Bedazzled by Broadway

With spirited singing and amazing stage presence, The Merry-An Singers from Sri Lanka brought alive the Best of Broadway

June 13, 2011 07:06 pm | Updated August 18, 2016 12:01 pm IST

CHENNAI, 11/06/2011: The Merry-An Singers from Srilanka performing at `Best of Broadway’ held at Museum Theatre at Egmore in Chennai on Saturday. Photo: S_S_Kumar

CHENNAI, 11/06/2011: The Merry-An Singers from Srilanka performing at `Best of Broadway’ held at Museum Theatre at Egmore in Chennai on Saturday. Photo: S_S_Kumar

That top hat….

Balanced with flamboyance at the finger-tip, this satin-lined accessory becomes much more. It is reminiscence and skill, melody and mirth, and song. It is Broadway.

One glimpse calls to mind many icons: Fred Astaire and Judy Garland, an Easter Parade, a White Christmas, an extraordinary song-writer named Irving Berlin, a girl with a gun known as Annie, and that ‘There's No Business Like Show Business'.

That hat, worn with high heels kicking the air, arrests in its low-set brim the exhilaration, the wonder, the delight of the Broadway musical at its best.

Much of that high spirit was captured over the weekend when the Madras Musical Association hosted a charity concert in aid of the Little Sisters of the Poor-Home for the Aged featuring The Merry-An Singers from Sri Lanka in ‘The Best of Broadway'.

Beginning with that Broadway anthem ‘That's Entertainment' from the musical “The Band Wagon”, the singers moved effortlessly between sets with a touch of the 1920s, when musicals were at their prime, reminiscent of glowing summer afternoons and shiny, dark nightclubs. In a flourish of colour, dance and incredibly spot-on costumes, they put the audience through the paces of love in ‘Hello! Dolly' from the musical of the same name, separation in “South Pacific's” ‘There's Nothing Like a Dame', success in ‘Puttin' On The Ritz' and fortitude in “The Sound of Music's” ‘Climb Every Mountain'.

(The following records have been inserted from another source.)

-- ==== Sys2Proof/Machine/Flags.lean ====
section
/-! DEFINITION. What the ALU computes (spec/41_alu.md). CA-CORE has no flag register and no condition code: carry, overflow,
zero and sign are kept nowhere (spec/10_state.md R28), so the results below are all the ALU gives. -/

namespace Sys2Proof.Machine

/-- `trunc8(x[A] + x[B])` (R142). -/
def aluAdd (x y : Byte) : Byte := trunc8 (x.toNat + y.toNat)

/-- `trunc8(x[A] + 256 - x[B])` (R143). -/
def aluSub (x y : Byte) : Byte := trunc8 (x.toNat + 256 - y.toNat)

/-- `trunc8(x[A] * x[B])` (R144). -/
def aluMul (x y : Byte) : Byte := trunc8 (x.toNat * y.toNat)

/-- The ALU's contract (R140): A is checked before B, both registers are read before x[A] is written, nothing else is
written, and the PC moves past the two operand bytes. -/
def aluOp (f : Byte → Byte → Byte) (a b : Byte) (s : State) : Except FaultCause State := do
  let ra ← regOperand a
  let rb ← regOperand b
  return advancePc 2 (s.setReg ra (f (s.reg ra) (s.reg rb)))

end Sys2Proof.Machine
end

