-- ==== Sys2Proof/Machine/StackCall.lean ====
section
/-! DEFINITION. The stack and subroutine instructions PUSH, POP, CALL and RET (spec/43_stack_and_call.md). The statements of
each run in the order the spec writes them, each seeing the writes of those before it. -/

namespace Sys2Proof.Machine

/-- PUSH (R180): x[A] is read after SP is decremented. -/
def execPush (a : Byte) (s : State) : Host.Outcome State Fault Refusal :=
  complete s do
    let ra ← regOperand a
    let s₁ := pushSp s
    let s₂ ← memWrite (pushSlot s) (s₁.reg ra) s₁
    return advancePc 1 s₂

/-- POP (R181): SP is incremented after x[A] is written. -/
def execPop (a : Byte) (s : State) : Host.Outcome State Fault Refusal :=
  complete s do
    let ra ← regOperand a
    let v ← memRead (s.reg sp).toNat s
    let s₁ := s.setReg ra v
    return advancePc 1 (s₁.setReg sp (spInc (s₁.reg sp)))

/-- CALL (R182): the register is checked before the return address, and x[A] is read after SP is decremented. -/
def execCall (a : Byte) (s : State) : Host.Outcome State Fault Refusal :=
  complete s do
    let ra ← regOperand a
    let back ← returnAddress s
    let s₁ := pushSp s
    let s₂ ← memWrite (pushSlot s) back s₁
    return branchTo (s₂.reg ra) s₂

/-- RET (R183). -/
def execRet (s : State) : Host.Outcome State Fault Refusal :=
  complete s do
    let target ← memRead (s.reg sp).toNat s
    return branchTo target (s.setReg sp (spInc (s.reg sp)))

end Sys2Proof.Machine
end

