-- ==== Sys2Proof/Safety.lean ====
section
/-! DEFINITION. The terms in which claims about the machine are made: its invariant, its reachable states, the frame of an
instruction and the taking of a fault. -/

namespace Sys2Proof.Machine

/-- What IR, A, B and the load port hold is the same in both states. -/
structure SameLatches (s t : State) : Prop where
  ir : t.ir = s.ir
  opA : t.opA = s.opA
  opB : t.opB = s.opB
  loadOpen : t.loadOpen = s.loadOpen

/-- What an instruction that takes no fault leaves alone, but for the listed registers and memory cells; pc, STATUS, Out and
BT are said beside it. -/
structure Frame (regs : List (Fin 8)) (cells : List Nat) (s t : State) : Prop where
  regs : ∀ r, r ∉ regs → t.reg r = s.reg r
  cells : ∀ addr, addr ∉ cells → t.cell addr = s.cell addr
  record : t.faultRecord = s.faultRecord
  latches : SameLatches s t

/-- `t` is the end of a step that began at `s` and raised `c` (spec/60_exceptions.md R211, R215, R216): STATUS and the fault
record are written and nothing else of what the host sees, nor BT. `ir` is the opcode byte, if it was fetched. -/
structure FaultTaken (ir : Option Byte) (c : FaultCause) (s t : State) : Prop where
  status : t.status = .faulted
  kind : t.faultKind = c.kind
  atPc : t.faultPc = s.pc
  irValid : t.faultIrValid = ir.isSome
  ir : t.faultIr = ir.getD 0
  info : t.faultInfo = c.info
  regs : ∀ r, t.reg r = s.reg r
  cells : ∀ addr, t.cell addr = s.cell addr
  pc : t.pc = s.pc
  out : t.out = s.out
  bt : t.bt = s.bt

/-- The fault record as reset leaves it (R31). -/
def noFault : FaultRecord where
  kind := .none
  pc := 0
  irValid := false
  ir := 0
  info := 0

/-- FAULT_INFO holds what R31 and R211 say for the kind. -/
def InfoMatchesKind (kind : FaultKind) (info : BitVec 9) : Prop :=
  match kind with
  | .none => info = 0
  | .unrecognizedOpcode => info = 0
  | .unsupportedAluOperation => info = 0
  | .outOfRangeAddress => info = 0x100
  | .registerIndexOutOfRange => 8 ≤ info.toNat ∧ info.toNat ≤ 255

/-- The invariant of the machine. -/
structure Inv (s : State) : Prop where
  /-- The memory is in canonical form, every listed address inside it. -/
  memory : s.mem.wf = true
  /-- pc is at most 0x100 (R26). -/
  pcRange : s.pc.toNat ≤ 0x100
  /-- The fault record is written only when a fault ends the run (R31). -/
  clearRecord : s.status ≠ .faulted → s.faultRecord = noFault
  /-- A faulted machine names its fault (R31, R215). -/
  kindHeld : s.status = .faulted → s.faultKind ≠ .none
  /-- After a fault pc still addresses the faulting instruction (R216). -/
  faultAtPc : s.status = .faulted → s.faultPc = s.pc
  /-- FAULT_IR is the opcode byte at pc, where it was fetched (R31). -/
  fetchedIr : s.status = .faulted → s.faultIrValid = true → s.pc.toNat ≤ 0xFF ∧ s.faultIr = s.cell s.pc.toNat
  /-- Where it was not, pc is 0x100 and the kind is OutOfRangeAddress (R31, R112). -/
  unfetchedIr : s.status = .faulted → s.faultIrValid = false →
    s.pc = 0x100 ∧ s.faultIr = 0 ∧ s.faultKind = .outOfRangeAddress
  /-- FAULT_INFO fits the kind; an out-of-range address is always 0x100 (R211, R213). -/
  info : s.status = .faulted → InfoMatchesKind s.faultKind s.faultInfo
  /-- While the load port is open the host sees the reset state and the loaded cells, nothing else (R41, R60). -/
  beforeRun : s.loadOpen = true → observe s = observe { State.reset with mem := s.mem }

/-- The states a machine with opcode map `m` can be in: reset, load before the first step, steps (R122, R240). -/
inductive Reachable (m : OpcodeMap) : State → Prop where
  | reset : Reachable m State.reset
  | load {s t : State} (image : List Byte) : Reachable m s → loadImage image s = .next t → Reachable m t
  | step {s t : State} : Reachable m s → stepWith m s = .next t → Reachable m t

/-- A step is about to be taken and its opcode byte can be fetched. -/
structure Fetches (s : State) (ir : Byte) : Prop where
  running : s.status = .running
  inMemory : s.pc.toNat ≤ 0xFF
  opcode : s.cell s.pc.toNat = ir

/-- What 41_alu.md says of one ALU instruction: its encoding and fields; its result, with nothing else changed but pc; the
register-index faults, A before B; the operand fetch at 0xFE and 0xFF. -/
def AluRule (mk : Byte → Byte → Instr) (byte : OpcodeMap → Byte) (result : Nat → Nat → Nat) : Prop :=
  (∀ (m : OpcodeMap) (a b : Byte), m.Admissible → HasFields (byte m) 2 true false ∧ encodeWith m (mk a b) = [byte m, a, b]) ∧
  (∀ (a b : Byte) (s : State) (ha : a.toNat < 8) (hb : b.toNat < 8),
    ∃ t, exec (mk a b) s = .next t ∧
      (t.reg ⟨a.toNat, ha⟩).toNat = result (s.reg ⟨a.toNat, ha⟩).toNat (s.reg ⟨b.toNat, hb⟩).toNat % 256 ∧
      t.pc = s.pc + 3 ∧ Frame [⟨a.toNat, ha⟩] [] s t ∧ t.status = s.status ∧ t.out = s.out ∧ t.bt = s.bt) ∧
  (∀ (a b : Byte) (s : State), 8 ≤ a.toNat →
    ∃ t, exec (mk a b) s = .next t ∧ FaultTaken (some s.ir) (.registerIndexOutOfRange a) s t) ∧
  (∀ (a b : Byte) (s : State), a.toNat < 8 → 8 ≤ b.toNat →
    ∃ t, exec (mk a b) s = .next t ∧ FaultTaken (some s.ir) (.registerIndexOutOfRange b) s t) ∧
  (∀ (m : OpcodeMap) (s : State), m.Admissible → Fetches s (byte m) → 0xFE ≤ s.pc.toNat →
    ∃ t, stepWith m s = .next t ∧ FaultTaken (some (byte m)) (.outOfRangeAddress 0x100) s t)

/-- The end of a run: no number of further steps changes anything (R30). -/
def Terminal (M : Host.Core) (s : M.State) : Prop := ∀ k, M.run k s = .next s

end Sys2Proof.Machine
end

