-- ==== Sys2Proof/Tests/Slice0.lean ====
section
/-! SUPPORT. Tests of the model on small states, and a witness for the hypotheses of every statement that has some.
Expected results come from spec/95_test_vectors.md (the vector is named) or from the encoding tables of spec/30_encoding.md. -/

namespace Sys2Proof.Tests

open Sys2Proof.Machine

/-! ## Helpers -/

/-- The next state of an outcome, if there is one. -/
def after (o : Host.Outcome State Fault Refusal) : Option State :=
  match o with
  | .next t => some t
  | .fault _ => none
  | .refused _ => none

/-- The reset state with bytes from an address on, and pc there. -/
def at_ (p : Nat) (bytes : List Byte) : State :=
  { State.reset with mem := Memory.storeBytes [] p bytes, pc := BitVec.ofNat 9 p }

/-- STATUS, the fault record and pc after a step that should fault. -/
def faultSeen (s : State) : Option (Status × FaultRecord × PcWord) :=
  (after (step s)).map fun t => (t.status, t.faultRecord, t.pc)

/-- The default map. -/
abbrev M : OpcodeMap := OpcodeMap.defaultMap

/-! ## Well-formedness -/

theorem test_wf_refuses_ldi_register_8 : (Instr.ldi 8 1).wf = false := by decide
theorem test_wf_refuses_prn_register_255 : (Instr.prn 255).wf = false := by decide
theorem test_wf_refuses_push_register_8 : (Instr.push 8).wf = false := by decide
theorem test_wf_refuses_pop_register_8 : (Instr.pop 8).wf = false := by decide
theorem test_wf_refuses_call_register_9 : (Instr.call 9).wf = false := by decide
theorem test_wf_refuses_add_register_a : (Instr.add 8 0).wf = false := by decide
theorem test_wf_refuses_add_register_b : (Instr.add 0 9).wf = false := by decide
theorem test_wf_refuses_sub_register_a : (Instr.sub 8 0).wf = false := by decide
theorem test_wf_refuses_sub_register_b : (Instr.sub 0 8).wf = false := by decide
theorem test_wf_refuses_mul_register_a : (Instr.mul 8 0).wf = false := by decide
theorem test_wf_refuses_mul_register_b : (Instr.mul 0 8).wf = false := by decide
theorem test_wf_accepts_register_7_and_any_immediate : (Instr.ldi 7 255).wf = true ∧ (Instr.add 7 7).wf = true := by decide

def hltMoved : OpcodeMap := { M with hlt := 0x02 }
def addNotAlu : OpcodeMap := { M with add := 0x80 }
def pushSetsPc : OpcodeMap := { M with push := 0x55 }
def callKeepsPc : OpcodeMap := { M with call := 0x40 }
def retWithThreeOperands : OpcodeMap := { M with ret := 0xD1 }
def popIsPush : OpcodeMap := { M with pop := 0x45 }

/-- The default map is admissible; each of the other maps breaks one constraint of R84. -/
theorem test_admissible_refuses_broken_maps :
    M.Admissible ∧ ¬hltMoved.Admissible ∧ ¬addNotAlu.Admissible ∧ ¬pushSetsPc.Admissible ∧ ¬callKeepsPc.Admissible ∧
    ¬retWithThreeOperands.Admissible ∧ ¬popIsPush.Admissible :=
  ⟨by decide, by decide, by decide, by decide, by decide, by decide, by decide⟩

theorem test_memory_wf_refuses_unsorted_outside_and_zero :
    Memory.wf [(3, 1), (2, 1)] = false ∧ Memory.wf [(2, 1), (2, 3)] = false ∧ Memory.wf [(256, 1)] = false ∧
    Memory.wf [(2, 0)] = false ∧ Memory.wf [(0, 1), (255, 2)] = true := by decide

theorem test_storing_zero_removes_the_cell : (Memory.store [(2, 1), (5, 7)] 2 0) = [(5, 7)] := by decide

/-! ## Decoding: words written out from the table of spec/30_encoding.md R85, bit by bit -/

theorem test_decode_hlt : decode [0b00000001, 0x55] = .ok (.hlt, [0x55]) := rfl
theorem test_decode_ldi : decode [0b10000010, 0b00000000, 0b00001000] = .ok (.ldi 0 8, []) := rfl
theorem test_decode_prn : decode [0b01000111, 0b00000000] = .ok (.prn 0, []) := rfl
theorem test_decode_push : decode [0b01000101, 0b00000001, 0x55] = .ok (.push 1, [0x55]) := rfl
theorem test_decode_pop : decode [0b01000110, 0b00000111] = .ok (.pop 7, []) := rfl
theorem test_decode_call : decode [0b01010000, 0b00000001] = .ok (.call 1, []) := rfl
theorem test_decode_ret : decode [0b00010001] = .ok (.ret, []) := rfl
theorem test_decode_add : decode [0b10100000, 0b00000011, 0b00000101] = .ok (.add 3 5, []) := rfl
theorem test_decode_sub : decode [0b10100001, 0b00000010, 0b00000110] = .ok (.sub 2 6, []) := rfl
theorem test_decode_mul : decode [0b10100010, 0b00000100, 0b00000001, 0x77] = .ok (.mul 4 1, [0x77]) := rfl

/-- 95_test_vectors.md section 2.1: the illegal bytes of its table. -/
theorem test_classify_illegal_bytes :
    ([0x00, 0x02, 0xC0] : List Byte).map (classify M) = [.illegalNamed, .illegalNamed, .illegalNamed] ∧
    ([0x20, 0xA3, 0xA8, 0xB0, 0xE0, 0xFF] : List Byte).map (classify M) =
      [.illegalAlu, .illegalAlu, .illegalAlu, .illegalAlu, .illegalAlu, .illegalAlu] := by decide

theorem test_decode_rejects_by_name :
    decode [] = .error .noOpcode ∧ decode [0x00] = .error .unrecognizedOpcode ∧
    decode [0xFF, 0, 0] = .error .unsupportedAluOperation ∧ decode [0x47] = .error (.missingOperand 1) ∧
    decode [0x82, 0x00] = .error (.missingOperand 2) := ⟨rfl, rfl, rfl, rfl, rfl⟩

theorem test_table_words :
    ([0x01, 0x82, 0x47, 0x45, 0x46, 0x50, 0x11, 0xA0, 0xA1, 0xA2] : List Nat).map (decodeTableWord 8) =
      [some .hlt, some (.ldi 0 0), some (.prn 0), some (.push 0), some (.pop 0), some (.call 0), some .ret,
       some (.add 0 0), some (.sub 0 0), some (.mul 0 0)] := by decide

theorem test_table_word_second_byte_is_operand_a : decodeTableWord 24 0x080582 = some (.ldi 5 8) := by decide

theorem test_encode : encode (.sub 1 2) = [0xA1, 1, 2] ∧ encode .ret = [0x11] := by decide

/-! ## One step of each instruction -/

/-- Vector A1. -/
theorem test_add_wraps :
    (after (step { at_ 0 [0xA0, 0, 1] with regs := #v[255, 2, 0, 0, 0, 0, 0, 0xF4] })).map
      (fun t => (t.regs, t.pc, t.status)) = some (#v[1, 2, 0, 0, 0, 0, 0, 0xF4], 3, .running) := by decide

/-- Vector A12: B above 7 faults, A is unchanged. -/
theorem test_add_register_9_faults :
    faultSeen (at_ 0 [0xA0, 0, 9]) =
      some (.faulted, { kind := .registerIndexOutOfRange, pc := 0, irValid := true, ir := 0xA0, info := 9 }, 0) := by decide

/-- Vector A5. -/
theorem test_sub_wraps :
    (after (step { at_ 0 [0xA1, 0, 1] with regs := #v[3, 5, 0, 0, 0, 0, 0, 0xF4] })).map (fun t => (t.regs, t.pc)) =
      some (#v[0xFE, 5, 0, 0, 0, 0, 0, 0xF4], 3) := by decide

/-- Vector A10: one register twice. -/
theorem test_mul_squares :
    (after (step { at_ 0 [0xA2, 4, 4] with regs := #v[0, 0, 0, 0, 15, 0, 0, 0xF4] })).map (fun t => (t.regs, t.pc)) =
      some (#v[0, 0, 0, 0, 0xE1, 0, 0, 0xF4], 3) := by decide

/-- Vector N2: HLT in the last byte halts with pc = 0x100 and no fault. -/
theorem test_hlt_at_the_top :
    (after (step (at_ 0xFF [0x01]))).map (fun t => (t.status, t.pc, t.faultRecord)) =
      some (.halted, 0x100, noFault) := by decide

/-- Vector N4. -/
theorem test_ldi_sets_sp :
    (after (step (at_ 0 [0x82, 7, 0x10]))).map (fun t => (t.regs, t.pc)) =
      some (#v[0, 0, 0, 0, 0, 0, 0, 0x10], 3) := by decide

/-- Vector N7. -/
theorem test_prn_outputs_sp :
    (after (step (at_ 0 [0x47, 7]))).map (fun t => (t.out, t.pc)) = some ([0xF4], 2) := by decide

/-- Vector N9. -/
theorem test_prn_register_255_faults :
    faultSeen (at_ 0 [0x47, 0xFF]) =
      some (.faulted, { kind := .registerIndexOutOfRange, pc := 0, irValid := true, ir := 0x47, info := 0xFF }, 0) := by
  decide

/-- Vector S2: SP wraps from 0x00 to 0xFF. -/
theorem test_push_wraps_sp :
    (after (step { at_ 0 [0x45, 1] with regs := #v[0, 0xAB, 0, 0, 0, 0, 0, 0] })).map
      (fun t => (t.reg 7, t.cell 0xFF, t.pc)) = some (0xFF, 0xAB, 2) := by decide

/-- Vector S3: R7 is stored after the decrement. -/
theorem test_push_r7_stores_the_decremented_sp :
    (after (step (at_ 0 [0x45, 7]))).map (fun t => (t.reg 7, t.cell 0xF3)) = some (0xF3, 0xF3) := by decide

/-- Vector S5. -/
theorem test_pop_wraps_sp :
    (after (step { at_ 0 [0x46, 2] with
        regs := #v[0, 0, 0, 0, 0, 0, 0, 0xFF], mem := [(0, 0x46), (1, 2), (0xFF, 0x42)] })).map
      (fun t => (t.reg 2, t.reg 7, t.pc)) = some (0x42, 0, 2) := by decide

/-- Vector S6: R7 is incremented after the popped byte is written to it. -/
theorem test_pop_r7_increments_the_popped_byte :
    (after (step { at_ 0 [0x46, 7] with
        regs := #v[0, 0, 0, 0, 0, 0, 0, 0xF3], mem := [(0, 0x46), (1, 7), (0xF3, 0x20)] })).map (fun t => t.reg 7) =
      some 0x21 := by decide

/-- Vector C1. -/
theorem test_call_stores_the_return_address :
    (after (step { at_ 6 [0x50, 1] with regs := #v[0, 0x0B, 0, 0, 0, 0, 0, 0xF4] })).map
      (fun t => (t.reg 7, t.cell 0xF3, t.pc)) = some (0xF3, 8, 0x0B) := by decide

/-- Vector C4: the register check comes before the return-address check. -/
theorem test_call_register_9_at_fe_faults :
    faultSeen (at_ 0xFE [0x50, 9]) =
      some (.faulted, { kind := .registerIndexOutOfRange, pc := 0xFE, irValid := true, ir := 0x50, info := 9 }, 0xFE) := by
  decide

/-- Vector C3. -/
theorem test_call_at_fe_faults :
    faultSeen (at_ 0xFE [0x50, 1]) =
      some (.faulted, { kind := .outOfRangeAddress, pc := 0xFE, irValid := true, ir := 0x50, info := 0x100 }, 0xFE) := by
  decide

/-- Vector C7: RET in the last byte needs no operand. -/
theorem test_ret_at_the_top :
    (after (step { at_ 0xFF [0x11] with
        regs := #v[0, 0, 0, 0, 0, 0, 0, 0xF3], mem := [(0xF3, 5), (0xFF, 0x11)] })).map
      (fun t => (t.pc, t.reg 7, t.status)) = some (5, 0xF4, .running) := by decide

/-! ## The sequencer's faults -/

/-- Vector F1. -/
theorem test_fetch_at_100_faults :
    faultSeen { State.reset with pc := 0x100 } =
      some (.faulted, { kind := .outOfRangeAddress, pc := 0x100, irValid := false, ir := 0, info := 0x100 }, 0x100) := by
  decide

/-- Vector F3. -/
theorem test_unrecognized_opcode :
    faultSeen (at_ 0 [0xC0]) =
      some (.faulted, { kind := .unrecognizedOpcode, pc := 0, irValid := true, ir := 0xC0, info := 0 }, 0) := by decide

/-- Vector F7: the verdict precedes the operand fetch. -/
theorem test_unsupported_alu_operation_at_the_top :
    faultSeen (at_ 0xFF [0xA3]) =
      some (.faulted, { kind := .unsupportedAluOperation, pc := 0xFF, irValid := true, ir := 0xA3, info := 0 }, 0xFF) := by
  decide

/-- Vector F8: the operand fetch precedes the register check. -/
theorem test_operand_fetch_precedes_the_register_check :
    faultSeen (at_ 0xFE [0xA0, 9]) =
      some (.faulted, { kind := .outOfRangeAddress, pc := 0xFE, irValid := true, ir := 0xA0, info := 0x100 }, 0xFE) := by
  decide

/-- A halted machine takes no step (R111). -/
theorem test_halted_machine_stays : step { State.reset with status := .halted } = .next { State.reset with status := .halted } :=
  rfl

/-! ## The host's ports -/

/-- The word placed by `withFetchWord` at reset is the image the load port would write (notes/assumptions/8.md). -/
theorem test_fetch_word_is_the_loaded_image :
    after (loadImage [0x82, 5, 8] State.reset) = some (State.reset.withFetchWord 24 0x080582) := by decide

theorem test_fetch_word_runs_first :
    (after (step (State.reset.withFetchWord 24 0x080582))).map (fun t => (t.reg 5, t.pc)) = some (8, 3) := by decide

/-- `withFetchWord` drops the bytes that would lie past the top of memory. -/
theorem test_fetch_word_at_the_top :
    (({ State.reset with pc := 0xFF } : State).withFetchWord 24 0x020101).mem = [(0xFF, 1)] := by decide

theorem test_load_after_a_step_faults :
    (after (step (at_ 0 [0x01]))).map (fun t => t.loadOpen) = some false ∧
    loadImage [1] { State.reset with loadOpen := false } = .fault .loadPortClosed := ⟨by decide, rfl⟩

/-! ## Witnesses: the hypotheses of each statement, met together by concrete data -/

/-- A small image: `CALL R0` at 0, `PUSH R1` at 2, `ADD R0, R1` at 4. -/
def small : State := at_ 0 [0x50, 0, 0x45, 1, 0xA0, 0, 1]

theorem default_admissible : M.Admissible := by decide

/-- A map other than the default that R84 admits: RET with two operand bytes, PUSH and POP exchanged. -/
def otherMap : OpcodeMap := { M with ret := 0x91, push := 0x46, pop := 0x45 }

theorem other_admissible : otherMap.Admissible := by decide

/-- `Fetches` at an address that holds an opcode. -/
theorem fetches_at (p : Nat) (bytes : List Byte) (ir : Byte) (hp : (at_ p bytes).pc.toNat ≤ 0xFF)
    (h : (at_ p bytes).cell (at_ p bytes).pc.toNat = ir) : Fetches (at_ p bytes) ir := ⟨rfl, hp, h⟩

Magical voices with incredible range wafted over the microphone and the songs were delivered with sentiment befitting the era — André David's ‘There's No Business Like Show Business' from the Berlin masterpiece “Annie Get Your Gun” evoked images of gorgeous sunsets, cowboys in tassel-happy suits, ballgowns with bustles and our endearing love for show people. His ‘Reviewing The Situation' from “Oliver” was a wonderful take on Fagin thinking of reasons to stay honest. ‘Night Fever' from “Saturday Night Fever” was sung with superior voice modulation and imitated Barry Gibb's falsetto to a T. Suchiththa Wickramasooriya's rendition of ‘Sunny Side Of The Street' from “Lew Leslie's International Revue” lent credence to his well-rounded voice. ‘Stranger in Paradise' (“Kismet”) by Julius Mitchell had all the poignancy of heart-crossed lovers and Joshua Asokan's ‘Poor Little Oyster' from “Fifty Million Frenchmen” rendered in his choirboy tenor had panache and class.

Style and substance

Inakshi Sirimanne not only has an arresting voice, her stage presence was equally striking in ‘Cabaret', ‘I Enjoy Being A Girl' and Cole Porter's ‘I Love Paris' from “Can Can”. Anushiya Bastiampillai excelled as the Mother Abbess in Rodgers' and Hammerstein's ‘Climb Every Mountain'. Sandani Wijetunge in ‘C'est Magnifique', Mihara Jayalath in ‘You Can't Get A Man With A Gun', and Shamistha De Silva in ‘What A Feeling' lent plenty of style and spirit to the show. Priyadarshini, Ryan de Mel, Upul Bandara and Yanitra Kumaraguru were also part of the performance by the 30-year-old singing group based in Colombo and tutored by the gracious Mary Anne David and the charming Andrew David.

Much of the evening's music that flowed like maple syrup was in large part due to three of Sri Lanka's finest musicians — Eshantha Peiris on the piano, Sumudi Suraweera on the drums and Isaac Smith on the double bass — who accompanied the singers.

The concert achieved most of what it set out to do — it duplicated at the Museum Theatre the grandeur of musicals made half-a-century ago, turned anxious anticipation into decadent delight and gave us a touching survival from the best years of our lives.